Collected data
________

theorem wordListBytes_getElem (ws : List Word) (k j : Nat) (hk : k < ws.length) (hj : j < 4)
    (h : 4 * k + j < (wordListBytes ws).length) : (wordListBytes ws)[4 * k + j] = some (ws[k].byteAt j) := by
  induction ws generalizing k with
  | nil => simp at hk
  | cons w ws ih =>
    have e : wordListBytes (w :: ws) =
        [some (w.byteAt 0), some (w.byteAt 1), some (w.byteAt 2), some (w.byteAt 3)] ++ wordListBytes ws := by
      simp [wordListBytes, Word.bytes]
    cases k with
    | zero =>
      simp only [e]
      interval_cases j <;> simp
    | succ k =>
      simp only [e]
      rw [List.getElem_append_right (by simp; omega)]
      simp only [List.length_cons, List.length_nil, List.getElem_cons_succ]
      have hk' : k < ws.length := by simpa using hk
      have := ih k hk' (by rw [wordListBytes_length]; omega)
      rw [← this]
      congr 1
      omega

theorem halfListBytes_getElem (hs : List Half) (k j : Nat) (hk : k < hs.length) (hj : j < 2)
    (h : 2 * k + j < (halfListBytes hs).length) :
    (halfListBytes hs)[2 * k + j] = some (hs[k].extractLsb' (8 * j) 8) := by
  induction hs generalizing k with
  | nil => simp at hk
  | cons w hs ih =>
    have e : halfListBytes (w :: hs) =
        [some (w.extractLsb' 0 8), some (w.extractLsb' 8 8)] ++ halfListBytes hs := by
      simp [halfListBytes, Half.bytes]
    cases k with
    | zero =>
      simp only [e]
      interval_cases j <;> simp
    | succ k =>
      simp only [e]
      rw [List.getElem_append_right (by simp; omega)]
      simp only [List.length_cons, List.length_nil, List.getElem_cons_succ]
      have hk' : k < hs.length := by simpa using hk
      have := ih k hk' (by rw [halfListBytes_length]; omega)
      rw [← this]
      congr 1
      omega

/-- A word read where a list of words was stored. -/
theorem Memory.word_store (m : Memory) (lo : Nat) (ws : List Word) (k : Nat) (hk : k < ws.length) :
    (m.store lo (wordListBytes ws)).word (lo + 4 * k) = some ws[k] := by
  have hlen := wordListBytes_length ws
  have get : ∀ j (hj : j < 4),
      (m.store lo (wordListBytes ws)).get (lo + 4 * k + j) = some (ws[k].byteAt j) := by
    intro j hj
    have hb : 4 * k + j < (wordListBytes ws).length := by omega
    have := Memory.get_store_inside m lo (wordListBytes ws) (4 * k + j) hb
    rw [wordListBytes_getElem ws k j hk hj hb, ← Nat.add_assoc] at this
    simpa using this
  have h0 := get 0 (by omega)
  rw [Nat.add_zero] at h0
  unfold Memory.word
  rw [h0, get 1 (by omega), get 2 (by omega), get 3 (by omega)]
  simp [wordOfBytes_bytes]

/-- A word outside a store reads as before. -/
theorem Memory.word_store_outside (m : Memory) (lo : Nat) (bs : List (Option Byte)) (a : Nat)
    (h : a + 4 ≤ lo ∨ lo + bs.length ≤ a) : (m.store lo bs).word a = m.word a := by
  unfold Memory.word
  rw [Memory.get_store_outside _ _ _ a (by omega), Memory.get_store_outside _ _ _ (a + 1) (by omega),
    Memory.get_store_outside _ _ _ (a + 2) (by omega), Memory.get_store_outside _ _ _ (a + 3) (by omega)]

/-! ## The canonical form -/

theorem Memory.rising_iff (m : Memory) : m.rising = true ↔ m.Pairwise (fun c d => c.1 < d.1) := by
  induction m with
  | nil => simp [Memory.rising]
  | cons c m ih =>
    cases m with
    | nil => simp [Memory.rising]
    | cons d m =>
      simp only [Memory.rising, Bool.and_eq_true, decide_eq_true_eq, ih, List.pairwise_cons]
      constructor
      · rintro ⟨h, hd, hm⟩
        refine ⟨fun x hx => ?_, hd, hm⟩
        rcases List.mem_cons.mp hx with rfl | hx
        · exact h
        · exact h.trans (hd x hx)
      · rintro ⟨h, hd, hm⟩
        exact ⟨h d (by simp), hd, hm⟩

theorem Memory.wf_iff (m : Memory) :
    m.wf = true ↔ m.Pairwise (fun c d => c.1 < d.1) ∧
      ∀ c ∈ m, (region c.1).isMemory = true ∧ unlisted c.1 ≠ some c.2 := by
  simp [Memory.wf, Memory.rising_iff]

theorem Memory.wf_filter {m : Memory} (h : m.wf = true) (p : Host.Cell → Bool) : Memory.wf (m.filter p) = true := by
  rw [Memory.wf_iff] at h ⊢
  exact ⟨h.1.filter p, fun c hc => h.2 c (List.mem_filter.mp hc).1⟩

theorem Memory.wf_forget {m : Memory} (h : m.wf = true) (lo n : Nat) : (m.forget lo n).wf = true :=
  Memory.wf_filter h _

theorem Memory.cells_wf (lo : Nat) (bs : List (Option Byte))
    (h : ∀ a, lo ≤ a → a < lo + bs.length → (region a).isMemory = true) : (Memory.cells lo bs).wf = true := by
  induction bs generalizing lo with
  | nil => rfl
  | cons b bs ih =>
    have rest := ih (lo + 1) fun a h1 h2 => h a (by omega) (by simp only [List.length_cons]; omega)
    cases b with
    | none => simpa [Memory.cells] using rest
    | some v =>
      simp only [Memory.cells]
      split
      · exact rest
      · rename_i hu
        rw [Memory.wf_iff] at rest ⊢
        refine ⟨List.pairwise_cons.mpr ⟨fun c hc => ?_, rest.1⟩, fun c hc => ?_⟩
        · have := Memory.mem_cells hc
          show lo < c.1
          omega
        · rcases List.mem_cons.mp hc with rfl | hc
          · exact ⟨h lo (by omega) (by simp), hu⟩
          · exact rest.2 c hc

________

EXERCISE →
Some of the data mentions "isMemory". Copy every line where it does.

WORKED SOLUTION →
      ∀ c ∈ m, (region c.1).isMemory = true ∧ unlisted c.1 ≠ some c.2 := by
    (h : ∀ a, lo ≤ a → a < lo + bs.length → (region a).isMemory = true) : (Memory.cells lo bs).wf = true := by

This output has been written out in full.